Foglie di Carciofo Pasta with Mushrooms & Truffle Oil


  • 250 gr. (8.8oz.) Foglie di Carciofo (pasta similar to orecchiette vaguely shaped as a carciofo [Italian for artichoke] leaf)
  • 1/2 Red onion sliced Julienne style
  • 1 Stalk celery, chopped
  • 2 Mini sweet pepper, or 1 small red bell pepper, thinly sliced
  • 10 Oyster mushrooms, sliced
  • 1 Tsp. Sesame seeds
  • 1 Tsp. Dried oregano, crushed
  • 1 Tbs. Extra Virgin Olive Oil
  • Coarse sea salt, pepper, and
  • Truffle oil to taste


  1. In a frying pan, sauté onion in EVOO on medium low heat for 3 to 5 minutes, or until golden.
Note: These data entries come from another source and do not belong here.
/-! ### Control and status registers, and handler instructions -/

/-- R342-R344, R348, R365, R385: `csrr` delivers a CSR, the level, partition, match entries and wake cause among them; `csrw` changes the bits that are not reserved of the one it names, and no other CSR,
delivering the old value under `.rd`; a `csrw` of `partcfg` with apply = 1 forms the partitions again, with `featpol`, `tvec`, `mtvec`, `mroute`,
`bartimeout`, `ptroot`, `dbglvl` and the windows at their formation values, where no user pack, launch, armed entry or residency is left, and
faults where one is.  The formation value of `mtvec` is the firmware's (log 12), that of `dbglvl` is R425's for the security state.
Choices of the model that it rests on: logs 12, 14, 49 and 59. -/
def Obligations.ControlRegisters : Prop :=
  ∀ (h : Head) (o : S) (s : State) (c : Ctx) (q : Partition), c.pack.shaped = true → findPart s c.pack.part = some q → q.memwin.length = 8 →
    let n := o.imm.toNat
    let src : Nat := if csrWide n then (c.pack.pair o.a.toNat c.low).toNat else (c.pack.reg o.a.toNat c.low).toNat
    let delivered (p' : Pack) : Prop := ∀ l < 64, c.exec.has l = true →
      if csrWide n then p'.pair o.d.toNat l = BitVec.ofNat 64 (csrRead s c.pack n) else p'.reg o.d.toNat l = BitVec.ofNat 32 (csrRead s c.pack n)
    let ready (i : Instr) : Prop := Issues i s c ∧ Clean i c ∧ c.exec ≠ 0#64
    let rw (k : Nat) : Bool := match n with
      | 0x014 => decide (k < 10)
      | 0x030 => decide (k = 0 ∨ 16 ≤ k ∧ k < 52)
      | _ => decide (k < 64)
    let writes (i : Instr) (f : Bool → Bool → Bool) : Prop := ready i → Retires i s c fun u p' =>
      (o.mod.toNat / 4 = 1 → delivered p') ∧ u = { s with parts := u.parts } ∧ (∀ id, id ≠ c.pack.part → findPart u id = findPart s id) ∧
      (∀ k, (csrRead u c.pack n).testBit k = (rw k && f ((csrRead s c.pack n).testBit k) (src.testBit k))) ∧
      (∀ m, m ≠ n → (csrInfo m).isSome = true → csrRead u c.pack m = csrRead s c.pack m)
    (ready (.csrr h o) → Retires (.csrr h o) s c fun u p' => u = s ∧ delivered p') ∧
    writes (.csrw h o) (fun _ a => a) ∧ writes (.csrwSet h o) or ∧ writes (.csrwClr h o) (fun x a => x && !a) ∧
    (∀ i ∈ [Instr.csrr h o, .csrw h o, .csrwSet h o, .csrwClr h o, .partcfgApply h o], Issues i s c → c.exec = 0#64 →
      Retires i s c fun u p' => u = s ∧ p'.regs = c.pack.regs) ∧
    (ready (.partcfgApply h o) →
      let bit (k : Nat) : Bool := match o.mod.toNat % 4 with
        | 0 => src.testBit k
        | 1 => s.layout.testBit k || src.testBit k
        | _ => s.layout.testBit k && !src.testBit k
      let layout := (bit 0).toNat + 2 * (bit 1).toNat
      let size := 8 / 2 ^ layout
      let empty : Prop := (∀ p ∈ s.packs, p.herd = none) ∧ s.residencies = [] ∧ ∀ p ∈ s.parts, p.launches = [] ∧ p.armed = []
      (bit 2 = false → Retires (.partcfgApply h o) s c fun u p' =>
        (o.mod.toNat / 4 = 1 → delivered p') ∧ u = { s with layout := layout }) ∧
      (bit 2 = true → ¬empty → Faults (.partcfgApply h o) s c s ⟨31, c.exec, 0x004#64⟩) ∧
      (bit 2 = true → empty → (∀ x ∈ s.scCopies, backReady s x = true) → ∃ t p', exec (.partcfgApply h o) s = .next t ∧ findPack t c.pack.loc = some p' ∧
        p'.runsAt (nextPc (.partcfgApply h o) c) c.path.mask ∧ (o.mod.toNat / 4 = 1 → delivered p') ∧
        t.layout = layout ∧ (s.scCopies = [] → t.mem = s.mem) ∧
        t.parts.map (fun p => (p.id, p.die0, p.dies)) = (List.range (8 / size)).map (fun k => (k, size * k, size)) ∧
        (∀ p ∈ t.parts, p.featpol = BitVec.allOnes 64 ∧ p.tvec = 0#64 ∧ p.mtvec = Config.firmwareMtvec ∧ p.mroute = 0#64 ∧
          p.bartimeout = 0x100000000#64 ∧ p.ptroot = 0#64 ∧ p.memwin = List.replicate 8 0#64 ∧ p.slots = [] ∧ p.launches = [] ∧
          p.dbglvl.toNat = (if s.aon.sec = .production then 0 else 2)) ∧
        (∀ core < 336, ∀ quarter < 4, ∃ p, findPack t ⟨core, quarter, 31⟩ = some p ∧ p.herd = none ∧ p.part = core / 42 / size) ∧
        (∀ k ∈ t.cores, k.l1 = [] ∧ k.tlb = []) ∧ (∀ d ∈ t.dies, d.tlb = [] ∧ d.walkCache = []) ∧
        ∀ x ∈ t.near, x.state ≠ .m ∧ x.state ≠ .o)) ∧
    csrRead s c.pack 0x000 = c.pack.level ∧ csrRead s c.pack 0x003 = q.id ∧ csrRead s c.pack 0x004 = s.layout ∧
    csrRead s c.pack 0x060 = q.dbglvl.toNat ∧
    (q.die0 < 8 → q.dies ≤ 8 → bitsOf (csrRead s c.pack 0x040) 9 0 = 128 * q.die0 ∧ bitsOf (csrRead s c.pack 0x040) 26 16 = 128 * q.dies) ∧
    (∀ w, c.pack.wake = some w → w.cause.code < 2 ^ 8 → w.cause.src < 4 → w.cause.quarter < 4 → w.cause.slot < 32 → w.cause.unit < 2 ^ 10 →
      let x := csrRead s c.pack 0x013
      bitsOf x 7 0 = w.cause.code ∧ bitsOf x 9 8 = w.cause.src ∧ bitsOf x 11 10 = w.cause.quarter ∧ bitsOf x 16 12 = w.cause.slot ∧
        bitsOf x 26 17 = w.cause.unit ∧ bitsOf x 31 27 = 0 ∧ bitsOf x 63 32 = w.cause.seq.toNat)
  2. Add celery, mini peppers, stir and cook for 5 to 7 minutes.
  3. Add sliced mushrooms, sesame seeds, oregano, salt and pepper to taste, then cook for 10 minutes.
  4. In the meantime, bring salted water to a boil in a deep pot and cook pasta (10-12 minutes).
  5. Drain pasta al dente, that is, slightly underdone according to average American taste, and add it to the sauce into frying pan.
  6. Toss gently to allow sauce to coat pasta well and serve after drizzling truffle flavored oil to taste on individual plates.